Corporate profit margins and gross domestic product (GDP) are economic indicators that run in cycles and reveal a great deal about the state of the economy. Since World War II, these two metrics have tracked one another closely. When profit margins peak and then begin to recede, GDP has a tendency, usually around eight quarters later, to do the same. Contraction of the GDP for two or more consecutive quarters officially signals a recession. For this reason, economists have long viewed declining corporate margins as a harbinger of recession.

The most recent recession, the infamous Great Recession, which began in December 2007, coincided with the steepest corporate margin drop in recent memory, from 9 down to 2%. Profit margins -- and the economy -- began to recover in 2009, and margins peaked again at nearly 10% during the third quarter of 2014. They began to ebb, however, shortly thereafter, and as of the third quarter of 2015 have fallen by over 7%.

With many analysts calling for a recession in 2016, one of the most frequent metrics cited is the steep drop in corporate margins from late 2014. Every time a similar drop occurred in the last several decades, save for once in 1985, a recession followed. What made 1985 a unique circumstance was that it resulted from an oil collapse severe enough to drive the entire average downward; that collapse, however, was mostly localized within the energy industry and managed not to affect the broader economy.
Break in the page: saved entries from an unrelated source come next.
-- ==== Sys2Proof/Machine/Oid.lean ====
section
/-! DEFINITION. The named objects of the dictionary: one key per row of the object tables of the manual, with the object
identifier and the default of its table. -/

namespace Sys2Proof.Machine
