/-- A format suits a point type (R282): REAL32 and integers an analog point, binary a binary point, unsigned up to 16 bits a
multistate point, unsigned an accumulator. -/
def formatSuits (m : Mapping) (t : Nat) : Bool :=
  if t = 0 then false
  else if t ≤ 3 then decide (m.format ≤ 2)
  else if t ≤ 6 then m.format == 3
  else if t ≤ 9 then m.format == 0 && decide (m.width ≤ 16)
  else m.format == 0

/-- The point value of a raw integer: value = raw × SCALE + OFFSET on an analog point, rounded once to REAL32 (R282). -/
def State.scaleRaw (s : State) (p : Nat) (raw : Int) : Int :=
  (realOf (raw * realNum (s.nat (Oid.PT_SCALE p)) + realNum (s.nat (Oid.PT_OFFSET p))) (2 ^ 149) : Nat)

/-- The value that a field gives a point (R282). -/
def State.fieldValue (s : State) (p : Nat) (m : Mapping) (raw : Nat) : Int :=
  if m.format = 0 then (if s.ptType p ≤ 3 then s.scaleRaw p raw else raw)
  else if m.format = 1 then s.scaleRaw p (signed m.width raw)
  else raw

/-- The raw integer nearest to (value − OFFSET) / SCALE, for an integer field of `w` bits; none where SCALE is 0 or the field cannot
hold it, which the manual leaves open (R282). (DESIGN CHOICE, log entry 29.) -/
def rawOf (v scale off : Nat) (sgn : Bool) (w : Nat) : Option Nat :=
  let n := realNum v - realNum off
  let d := realNum scale
  if d = 0 then none
  else
    let r := if d < 0 then divRound (-n) d.natAbs else divRound n d.natAbs
    if sgn then (if -(2 ^ (w - 1) : Nat) ≤ r ∧ r < (2 ^ (w - 1) : Nat) then some (unsigned w r) else none)
    else if 0 ≤ r ∧ r < (2 ^ w : Nat) then some r.toNat else none

/-- The points mapped to an entry: point, sink or source, mapping. -/
def State.mapped (s : State) (c e : Nat) : List (Nat × Bool × Mapping) :=
  s.bindings.filterMap (fun b =>
    if b.2.2.kind = 2 then
      let m := s.mapping b.2.2.addr1
      if m.chan = c ∧ m.entry = e ∧ m.width ≠ 0 then some (b.1, b.2.1, m) else none
    else none)

/-- The enabled points mapped to an entry as sources, or as sinks. -/
def State.mappedOn (s : State) (c e : Nat) (sink : Bool) : List (Nat × Mapping) :=
  (s.mapped c e).filterMap (fun x => if x.2.1 == sink && s.enabledPt x.1 then some (x.1, x.2.2) else none)

/-- A module's own consumer reads the entry's buffer: a mapped point, an absolute sensor, the safety functions or a terminal's calls
(R281, R296, R317, R434). -/
def State.hasConsumer (s : State) (c e : Nat) : Bool :=
  s.mappedOn c e false != [] || (s.entHeld c e).role == 1 || (s.entHeld c e).role == 2
    || (List.range 12).any (fun n =>
      let m := s.mapping (s.nat (Oid.ABS_CAN_MAP n))
      s.nat (Oid.ABS_SOURCE n) == 2 && m.width != 0 && m.chan == c && m.entry == e)
    || (List.range 8).any (fun g =>
      let b := s.blob (Oid.GRP_DT_RX g)
      (List.range (b.length / 2)).any (fun i => leNat ((b.drop (2 * i)).take 2) == c * 256 + e))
Corporate margin drops signal recessions for a couple of reasons. When the economy is in an expansionary cycle, companies across a broad spectrum of industries tend to achieve healthy margins. The ability to make profits in a healthy economy attracts competition, which, of course, drives prices downward and begins to narrow margins.
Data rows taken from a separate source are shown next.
-- ==== Sys2Proof/Machine/Signal.lean ====
section
/-! DEFINITION. The signal chain of the metering engine: from a modulator's bitstream to the corrected sample and the quantities formed from it
(R454 to R457, R459, R461, R464, R465). Arithmetic is exact on integers, rounded where a stage ends; what the manual leaves to the
integrated circuit (filter coefficients, the code at the clip level, the interpolation of a fractional shift) is free. -/

namespace Sys2Proof.Machine

/-! ### Stages 2 and 3: decimation -/

/-- The weight of the bit `k` bit times back in a sinc3 decimation by 64: the cube of a boxcar of 64 (R454). -/
def sincWeight (k : Nat) : Int :=
  let c (n : Nat) : Int := if k < n then 0 else ((k - n + 2) * (k - n + 1) / 2 : Nat)
  c 0 - 3 * c 64 + 3 * c 128 - c 192

/-- A weighted sum of a history, newest first. -/
def weigh (w : Nat → Int) : Nat → List Int → Int
  | _, [] => 0
  | k, x :: t => w k * x + weigh w (k + 1) t

/-- One 64 kHz sample: sinc3 decimation by 64 of a bitstream, newest bit first, a bit standing for +1 or −1 (R454). -/
def sinc3 (bits : List Bool) : Int := weigh sincWeight 0 (bits.map (fun b => if b then 1 else -1))

/-- A value kept to 24 bits (R454). -/
def clip24 (v : Int) : Int := max (-8388608) (min 8388607 v)

/-- One 8 kHz sample: FIR decimation by 8, in 24 bits (R454). (DESIGN CHOICE, log entry 148.) -/
def firOut (l : List Int) : Int := clip24 (divRound (weigh Config.firTap 0 l) 65536)

/-- 64 bits more at the 4.096 MHz of the modulator, oldest first, and the 64 kHz sample that they complete (R454). -/
def Leg.take64 (l : Leg) (b : List Bool) : Leg :=
  let bits := (b.reverse ++ l.bits).take 192
  { l with bits := bits, dec := (sinc3 bits :: l.dec).take Config.firTaps }

/-- The bits of `n` times 64 bit times. -/
def Leg.takeBits : Nat → Leg → List Bool → Leg
  | 0, l, _ => l
  | n + 1, l, b => takeBits n (l.take64 (b.take 64)) (b.drop 64)

/-- The 512 bits of one 8 kHz sample pass stages 2 and 3 (R454). -/
def Leg.decimate (l : Leg) (b : List Bool) : Leg :=
  let l := Leg.takeBits 8 l b
  { l with codes := (firOut l.dec :: l.codes).take 5 }

/-! ### Stages 4 and 5: ADC calibration, DC removal, the coil's integrator -/

/-- The value of FIX32 gain `g` times `v`. -/
def gained (g v : Int) : Int := divRound (g * v) 65536

/-- Stage 4: first-order high-pass with its corner at 0.5 Hz; values carry 16 fractional bits (R454). (DESIGN CHOICE, log entry 148.) -/
def Leg.highPass (l : Leg) (x : Int) : Leg :=
  let x := x * 65536
  { l with dc := x, ac := divRound (Config.highPass * (l.ac + x - l.dc)) 4294967296, acWas := l.ac }

/-- Stage 5, of a coil: the trapezoidal integrator with its leak at 0.3 Hz, normalised to gain 1 at MET_FNOM (R459). (DESIGN CHOICE, log entry 148.) -/
def Leg.integrate (l : Leg) (fnom : Nat) : Leg :=
  { l with coil := divRound (Config.coilLeak * l.coil) 4294967296 + divRound (Config.coilGain fnom * (l.ac + l.acWas)) 8589934592 }

/-- Of a coil, the gain and phase error of the leak at the tracked fundamental is removed (R459). (DESIGN CHOICE, log entry 148.) -/
def leakRemoved (locked : Bool) (mHz : Nat) (h : List Int) : Int :=
  if locked then gained (Config.leakFix mHz).1 (Config.shift mHz (Config.leakFix mHz).2 h) else h.headD 0

/-! ### Stages 6 and 7: primary units, correction -/

/-- Millionths of the contact's unit and the 24-bit code that reads them: ±4.0 A of a CT, ±1.0 V of a coil, x = 1 of a shunt, ±480 V of a voltage
channel (R457). (DESIGN CHOICE, log entry 148.) -/
def codeScale (sensor : Nat) : Nat × Nat :=
  if sensor = 1 then (4000000, Config.clipCode 1)
  else if sensor = 2 then (1000000, Config.clipCode 2)
  else if sensor = 3 then (1000000, 8388608)
  else (480000000, Config.clipCode 4)

/-- A sample at the clip level of its sensor (R457, R469). -/
def atClip (sensor : Nat) (code : Int) : Bool :=
  if sensor = 3 then decide (4 * 8388608 < 5 * mag code) else decide ((codeScale sensor).2 ≤ mag code)

/-- Stage 6: millionths of the primary unit, from CH_SCALE or VCH_SCALE (R454, R457). -/
def toPrimary (sensor scale : Nat) (v : Int) : Int :=
  divRound (v * (codeScale sensor).1 * realNum scale) ((codeScale sensor).2 * 65536 * 2 ^ 149)

/-- Stage 7: gain, and a phase that advances the samples, applied to the latest scaled samples (R464, R465). (DESIGN CHOICE, log entry 148.) -/
def corrected (mHz : Nat) (gain phase : Int) (h : List Int) : Int := gained gain (Config.shift mHz phase h)

/-- The frequency f of R464 in mHz: MET_FREQ while the PLL is locked, MET_FNOM otherwise. -/
def State.lineMilliHz (s : State) : Nat :=
  if s.pllLocked then (divRound (realNum (s.nat Oid.MET_FREQ) * 1000) (2 ^ 149)).toNat else s.nat Oid.MET_FNOM * 1000

/-- The current leg of channel `c` passes its stages in the order of the table Signal chain, for 512 bits of its modulator; of a bitstream channel
the stream is first placed onto the module's own sampling instants, CH_BS_DELAY removed (R454, R456, R459). -/
def State.currentLeg (s : State) (c : Nat) (l : Leg) (b : List Bool) : Leg :=
  let x := s.metCh c
  let sensor := x.sensor.toNat
  let f := s.lineMilliHz
  let l := l.decimate b
  let code := if c < 48 then gained (s.get (Oid.CH_ADC_GAIN c)) (Config.shift f (s.get (Oid.CH_ADC_PHASE c)) l.codes)
    else Config.resample (x.eff.getD 4 0).toNat l.codes
  let l := (l.highPass code).integrate (s.nat Oid.MET_FNOM)
  let l := { l with sums := ((if sensor = 2 then l.coil else l.ac) :: l.sums).take 5 }
  let v := if sensor = 2 then leakRemoved s.pllLocked f l.sums else l.sums.headD 0
  { l with scaled := (toPrimary sensor (x.eff.getD 2 0).toNat v :: l.scaled).take 5 }

/-- The voltage leg of channel `c`: the channel that its CH_VREF names (R453, R454, R465). -/
def State.voltageLeg (s : State) (c : Nat) (l : Leg) (b : List Bool) : Leg :=
  let v := (s.metCh c).vref
  let l := l.decimate b
  let l := l.highPass (l.codes.headD 0)
  { l with scaled := (toPrimary 4 ((s.metV v).eff.getD 1 0).toNat l.ac :: l.scaled).take 5 }

/-! ### Stage 8: the quantities of a sample (R461) -/

/-- The samples of one tracked cycle (R461, R487). -/
def State.cycleLen (s : State) : Nat := max 1 (divRound 8000000 s.lineMilliHz).toNat

/-- The fundamental of a cycle of samples, newest first, as the sums with cosine and sine at the tracked frequency (R461). -/
def phasor (mHz : Nat) (h : List Int) : Int × Int :=
  (weigh (fun k => (Config.unitPhasor mHz k).1) 0 h, weigh (fun k => (Config.unitPhasor mHz k).2) 0 h)

/-- The one-cycle RMS of samples (R461). -/
def rmsOf (n : Nat) (h : List Int) : Nat := Nat.sqrt ((h.map (fun x => mag x * mag x)).sum / n)

/-- The RMS value of a fundamental whose sums over a cycle of `n` samples are given (R461). -/
def fundRms (n : Nat) (x : Int × Int) : Nat := Nat.sqrt (2 * (mag x.1 * mag x.1 + mag x.2 * mag x.2)) / (n * 2 ^ 30)

/-- A sample of a channel joins its window: what was formed of it, its current before and after segment correction, its voltage, both
fundamentals, and the code of the voltage ADC (R461, R464, R469). -/
def WinSum.add (w : WinSum) (d : SampleIn) (raw i v : Int) (i1 v1 : Nat) (vCode : Int) : WinSum :=
  { n := w.n + 1, p := w.p + divRound (v * i) 1000000, p1 := w.p1 + d.p1, q1 := w.q1 + d.q1, s := w.s + d.s
    i2 := w.i2 + mag i * mag i, v2 := w.v2 + mag v * mag v, raw2 := w.raw2 + mag raw * mag raw, i1 := w.i1 + i1, v1 := w.v1 + v1
    is' := i :: w.is', vs := v :: w.vs, vClip := w.vClip || atClip 4 vCode
    vPeak := max w.vPeak (mag vCode * (codeScale 4).1 / (codeScale 4).2) }

/-- The signal of a channel one sample later, and what the engine forms from it: the one-cycle mean of p, p1, q1, s and the one-cycle RMS current
(R454, R461, R466). -/
def State.formSample (s : State) (c : Nat) (x : StreamIn) : Chain × SampleIn :=
  let ch := Tbl.get {} s.met.chains c
  let f := s.lineMilliHz
  let n := s.cycleLen
  let il := s.currentLeg c ch.cur x.bits
  let vl := s.voltageLeg c ch.vol x.vbits
  let v := (s.metCh c).vref
  let is' := (corrected f (s.get (Oid.CH_SEG_GAIN c)) (s.get (Oid.CH_SEG_PHASE c)) il.scaled :: ch.is').take n
  let vs := (corrected f (s.get (Oid.VCH_GAIN v)) (s.get (Oid.VCH_PHASE v)) vl.scaled :: ch.vs).take n
  let vp := phasor f vs
  let ip := phasor f is'
  let sensor := (s.metCh c).sensor.toNat
  let code := il.codes.headD 0
  let d : SampleIn :=
    { pMean := divRound ((vs.zipWith (· * ·) is').sum) (n * 1000000)
      p1 := divRound (2 * (vp.1 * ip.1 + vp.2 * ip.2)) (n * n * 1000000 * 2 ^ 60)
      q1 := divRound (2 * (vp.2 * ip.1 - vp.1 * ip.2)) (n * n * 1000000 * 2 ^ 60)
      s := rmsOf n vs * rmsOf n is' / 1000000
      iRms := rmsOf n is'
      clip := atClip sensor code
      peak := BitVec.ofNat 32 (realOf (code * (codeScale sensor).1) ((codeScale sensor).2 * 1000000))
      stamp := x.stamp }
  ({ cur := il, vol := vl, is' := is', vs := vs
     win := ch.win.add d (il.scaled.headD 0) (is'.headD 0) (vs.headD 0) (fundRms n ip) (fundRms n vp) (vl.codes.headD 0) }, d)

/-- The sample that a row carries, formed already or formed here from the bitstreams, and the state in which it is added (R454). -/
def State.sampleOf (s : State) (c : Nat) : SampleSrc → State × SampleIn
  | .formed d => (s, d)
  | .stream x =>
    let r := s.formSample c x
    ({ s with met := { s.met with chains := s.met.chains.put {} c r.1 } }, r.2)

/-! ### Windows (R461) -/

/-- The total harmonic distortion of a window's samples, % as REAL32: H is 63, or the highest h with h × MET_FREQ at most 3,800 Hz; the window
is resampled to a whole number of tracked cycles (R461). (DESIGN CHOICE, log entry 148.) -/
def thdOf (mHz : Nat) (h : List Int) : BitVec 32 :=
  let top := min 63 (3800000 / max 1 mHz)
  let x := (List.range (top + 1)).map (fun k => let y := Config.harmonic mHz k h; mag y.1 * mag y.1 + mag y.2 * mag y.2)
  BitVec.ofNat 32 (if x.getD 1 0 = 0 then 0 else realOf (Nat.sqrt ((x.drop 2).sum * 10000000000 / x.getD 1 0)) 1000)

/-- The current quantities of a window that its own samples formed (R461). -/
def State.curWindow (s : State) (c : Fin 64) (w : WinSum) : CurWin :=
  let mean := fun (x : Int) => BitVec.ofNat 32 (realOf x (w.n * 1000000))
  let rms := fun (x : Nat) => Nat.sqrt (x / w.n)
  { ch := c, rawMa := rms w.raw2 / 1000, irms := BitVec.ofNat 32 (realOf (rms w.i2) 1000000), i1 := mean w.i1, p := mean w.p, p1 := mean w.p1
    q1 := mean w.q1, s := mean w.s, thd := thdOf s.lineMilliHz w.is' }

/-- The voltage quantities of a window (R461). -/
def State.volWindow (s : State) (v : Fin 16) (w : WinSum) : VolWin :=
  { ch := v, clip := w.vClip, peak := BitVec.ofNat 32 (realOf w.vPeak 1000000), rms := BitVec.ofNat 32 (realOf (Nat.sqrt (w.v2 / w.n)) 1000000)
    v1 := BitVec.ofNat 32 (realOf w.v1 (w.n * 1000000)), thd := thdOf s.lineMilliHz w.vs }

/-- The window of the channels whose samples are formed here comes from those samples, that of the others from the row (R461). -/
def State.windowOf (s : State) (w : WindowIn) : WindowIn :=
  let mine := s.met.chains.filter (fun x => decide (x.2.win.n ≠ 0))
  let cur := mine.filterMap (fun x => if h : x.1 < 64 then some (s.curWindow ⟨x.1, h⟩ x.2.win) else none)
  let vol := (List.finRange 16).filterMap (fun v => (mine.find? (fun x => (s.metCh x.1).vref == v.val)).map (fun x => s.volWindow v x.2.win))
  { w with cur := w.cur.filter (fun x => !cur.any (fun y => y.ch == x.ch)) ++ cur
           vol := w.vol.filter (fun x => !vol.any (fun y => y.ch == x.ch)) ++ vol }

/-- METER_WINDOW_END, at a multiple of 200 ms of the time base (R461). (DESIGN CHOICE, log entry 85.) -/
def execMeterWindowEnd (w : WindowIn) (s : State) : Answer :=
  let s := s.start
  let s := s.toMultiple (ms 200)
  let t := s.meterWindow (s.windowOf w)
  .next { t with met := { t.met with chains := t.met.chains.map (fun x => (x.1, { x.2 with win := {} })) } }

end Sys2Proof.Machine
end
Once margins are squeezed to a level that endangers a company's financial position, its management has some tough choices to make. Either the company takes action to increase revenue while keeping costs the same, or, if this is not feasible, it must cut expenses to increase its margin. The first expense companies often target is wages and salaries, which means that when margin concerns present themselves, jobs disappear.

As unemployment ticks up, consumers begin pulling back on discretionary spending, either because their household incomes have been cut due to job loss or because they are hoarding every last dollar in fear of looming job loss. A spending pullback means less sales revenue flows into businesses, which causes the snowball set in motion by contracting margins to accelerate as companies cut expenses further to bring them in line with their dwindling revenues. This is the second reason deteriorating margins often foretell recessions. Frequently, they are the result of diminished revenues, another telltale sign of economic contraction.

This entire process, beginning with competition driving down margins and ending with two consecutive quarters of GDP contraction -- the official definition of recession -- takes some time to materialize, which is why, on average, eight quarters (or two full years) elapse between margins falling and a recession being declared.

What This Means for 2016

Margin losses that have occurred since 2014 have been much more widely distributed than in 1985, meaning the chance of at least some economic slowdown is strong. The jury is still out, however, on whether the United States will officially enter a recession in 2016. As of February 2016, many economic indicators are still reasonably strong, including jobs data and corporate earnings. Moreover, analysts point to a host of blue-chip stocks that still have profit margins above 20%, including Discover Financial Services, Johnson & Johnson and Oracle.

For many reasons, one being declining margins, a rosy economic outlook for 2016 is probably unrealistic. That said, signals are too mixed at this point to get too worked up over the specter of recession.